⟨
/-- The actions of a write in the blocks DSP, SEQ, STI and TIL. -/
def State.actControl (s : State) (g : Agent) (off : Nat) (w : Word) : State :=
  let v := w.toNat
  let key : BitVec 16 := BitVec.ofNat 16 (v / 65536)
  let rail : BitVec 6 := BitVec.ofNat 6 v
  let tile : BitVec 6 := BitVec.ofNat 6 ((off - 0x100000) / 0x4000)
  if off = 0x90008 then (s.act (bitOf v 0) (execMicrocodeRoll (BitVec.ofNat 5 (v / 256)))).act (bitOf v 1) execRollAbort
  else if off = 0x90030 then s.act (bitOf v 31) (execTaskSubmit g rail)
  else if off = 0x90040 then s.act (bitOf v 31) (execCompletionPop g)
  else if off = 0x90044 then s.act true (execTaskCancel g w .nothing)
  else if off = 0xA0008 then
    (((s.act (bitOf v 8) (execRepower rail)).act (bitOf v 9) (execManualRailOn rail)).act (bitOf v 10)
      (execManualRailOff rail)).act (bitOf v 11) (execWarningCountClear rail)
  else if off = 0xB0008 then
    (((s.act (bitOf v 0) execShadeValidate).act (bitOf v 1) (execSwap key)).act (bitOf v 2) (execRollback key)).act
      (bitOf v 3) execSwapCancel
  else if 0x100000 ≤ off ∧ off < 0x200000 ∧ off % 0x4000 = 8 then
    (s.act (bitOf v 0) (execTileQuiesce tile)).act (bitOf v 1) (execTileReturn tile)
  else s

/-- The key operation that a write of DGE_KEYCMD names (Table: DGE_KEYCMD). -/
def State.actKey (s : State) (g : Agent) (op : Nat) (slot : BitVec 5) (key : BitVec 16) : State :=
  if op = 1 then s.act true (execImport g slot key)
  else if op = 2 then s.act true (execExport g slot key)
  else if op = 3 then s.act true (execLock g slot key)
  else if op = 4 then s.act true (execErase g slot key)
  else if op = 5 then s.act true (execCompare g slot key)
  else if op = 6 then s.act true (execLoadescrow g key)
  else if op = 7 then s.act true (execKeyOpSeven g key)
  else s

/-- The mailbox command of a host's write of STW_MBX_CMD. A code that the table does not name has no stated answer: its result
code is a free value. -/
def State.actMailbox (s : State) (p : Port) (op : Nat) : State :=
  if op = 0 then s
  else if op = 1 then s.act true (execGetVersions (some p))
  else if op = 2 then s.act true (execUpdateBegin (some p) 0)
  else if op = 3 then s.act true (execUpdateData (some p) 0 [])
  else if op = 4 then s.act true (execUpdateEnd (some p))
  else if op = 5 then s.act true (execUpdateCancel (some p))
  else if op = 6 then s.act true (execActivateFw (some p))
  else if op = 7 then s.act true (execSetWalltime (some p) 0)
  else s.stwCommand (some p) op fun t => let d := t.draw; d.2.stwAnswer (some p) op (d.1 % 16) []

/-- The actions of a write in the blocks CFL, DGE, EVR and STW. -/
def State.actTrust (s : State) (g : Agent) (off : Nat) (w : Word) : State :=
  let v := w.toNat
  let key : BitVec 16 := BitVec.ofNat 16 (v / 65536)
  let slot : BitVec 5 := BitVec.ofNat 5 (v / 256)
  if off = 0xC0010 then s.act (bitOf v 1) (execBootSelect g (bitOf v 0) key)
  else if off = 0xC0014 then s.act true (execCompatKeyWrite g w)
  else if off = 0xC0018 then s.compatCmd g (v % 256)
  else if off = 0xC001C then s.compatAddr g (v % 2 ^ 26)
  else if off = 0xC0020 then s.act true (execCompatProgramWord g w)
  else if off = 0xD0008 then
    ((s.act (bitOf v 0) (execDigestStart g (BitVec.ofNat 2 (v / 16)) slot [])).act (bitOf v 1)
      (execDigestResume g (BitVec.ofNat 2 (v / 64)) [])).act (bitOf v 2) (execDigestAbort g)
  else if off = 0xD0010 then s.act true (execDigestDataWrite g w)
  else if off = 0xD0060 then s.actKey g (v % 8) slot key
  else if off = 0xE001C then s.act true (execEvrCursorWrite g w)
  else if off = 0xE0024 then s.act true (execSeverityQuery (BitVec.ofNat 16 v))
  else if off = 0xE0080 then (s.act (bitOf v 0) (execChallenge g key)).act (bitOf v 1) (execClear g key)
  else if off = 0xF0008 then
    ((s.act (bitOf v 0) (execStewardRestart g key)).act (bitOf v 1) (execConfirm g)).act (bitOf v 2) (execKick g)
  else if off = 0xF0100 then match g.port with | some p => s.actMailbox p (v % 256) | none => s
  else s

/-- Every action of a write. -/
def State.actions (s : State) (g : Agent) (off : Nat) (w : Word) : State :=
  match off / 0x10000 with
  | 1 => s.actPersist g off w
  | 2 => s.actPersist g off w
  | 3 => s.actPersist g off w
  | 4 => s.actEnergy off w
  | 6 => s.actEnergy off w
  | 7 => s.actMirror off w
  | 8 => s.actMirror off w
  | 12 => s.actTrust g off w
  | 13 => s.actTrust g off w
  | 14 => s.actTrust g off w
  | 15 => s.actTrust g off w
  | _ => s.actControl g off w

/-- A write in the flash window (R426): the steps of the native method. -/
def State.windowWrite (s : State) (g : Agent) (o : Nat) (w : Word) (full : Bool) : State :=
  if !full then s.act true (execNativeDataWrite g (BitVec.ofNat 26 o) w false)
  else if o = 0x3FFFFF0 then s.act true (execNativeCmd0 g w [])
  else if o = 0x3FFFFF4 then s.act true (execNativeCmd1 g w)
  else if o = 0x3FFFFF8 then
    match s.cfl.seq with
    | some q => if s.flashAnswers g then s.cmd2 g q.cc w else s
    | none => s
  else s.act true (execNativeDataWrite g (BitVec.ofNat 26 o) w true)

/-- A 32-bit write at an offset of the control space (R426, R472, R474, R479). -/
def State.writeAt (s : State) (g : Agent) (off : Nat) (w : Word) (be : BitVec 4) : State :=
  if windowBase ≤ off then s.windowWrite g (off - windowBase) w (be = 15)
  else if !assigned g off ∨ be ≠ 15 then s.strayAccess g
  else if s.blockOff off then s.accErr
  else (s.writeFields g off w.toNat).actions g off w

/-- What a write goes to: a place of the control space, two neighbouring ones in order, or the function mask of a port's MSI-X
capability (R470, R473, R481). -/
def State.writeReg (s : State) (g : Agent) (t : RegTarget) (w : Word) (be : BitVec 4) : State :=
  match t with
  | .msixMask b =>
    match g.port with
    | some p => s.updIrq fun i => { i with funcMask := i.funcMask.set p b }
    | none => s
  | .space o => s.writeAt g o.toNat w be
  | .wide o hi => (s.writeAt g o.toNat w be).writeAt g (o.toNat + 4) hi be

/-- One agent's write of a register, where the agent is answered (R22). -/
def State.agentWrite (t : RegTarget) (s : State) (x : Agent × Word × BitVec 4) : State :=
  if s.answers x.1 then s.writeReg x.1 t x.2.1 x.2.2 else s

/-- The writes that reach one register in one fabric cycle in the order in which they apply: port B's, port A's, the steward's (R475). -/
def cycleOrder (l : List (Agent × Word × BitVec 4)) : List (Agent × Word × BitVec 4) :=
  (l.filter fun x => x.1 = .hostB) ++ (l.filter fun x => x.1 = .hostA) ++ (l.filter fun x => x.1 = .stw)

/-- The writes of one fabric cycle whose first, not whose last, prevails: DGE_CMD, of which each agent has a copy (R439), and CMD0 of
the flash window, where the steward wins over port A and port A over port B (R428). -/
def firstWins (t : RegTarget) : Bool := t = .space 0xD0008 || t = .space 0x7FFFFF0

/-- REGISTER_WRITE (R473, R474, R475): every field of the write under its access type, then its actions. `also` holds the writes of the same
register by other agents in the same fabric cycle. -/
def execRegisterWrite (g : Agent) (t : RegTarget) (w : Word) (be : BitVec 4) (also : List (Agent × Word × BitVec 4)) (s : State) : Out :=
  let l := (g, w, be) :: also
  ok ((if firstWins t then requestOrder l else cycleOrder l).foldl (State.agentWrite t) s)

end Sys2Proof.Machine
end

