-- ==== Sys2Proof/Machine/Dispatch.lean ====
section
/-! DEFINITION. The dispatcher: one arm per command. -/

namespace Sys2Proof.Machine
⟩
- Required action -
Take from the material above the lines running from the one with "((s.act (bitOf v 0) (execStewardRestart" through the one with "2 => s.actPersist g off w", and repeat them exactly, with nothing else.

- Written answer -
    ((s.act (bitOf v 0) (execStewardRestart g key)).act (bitOf v 1) (execConfirm g)).act (bitOf v 2) (execKick g)
  else if off = 0xF0100 then match g.port with | some p => s.actMailbox p (v % 256) | none => s
  else s

/-- Every action of a write. -/
def State.actions (s : State) (g : Agent) (off : Nat) (w : Word) : State :=
  match off / 0x10000 with
  | 1 => s.actPersist g off w
  | 2 => s.actPersist g off w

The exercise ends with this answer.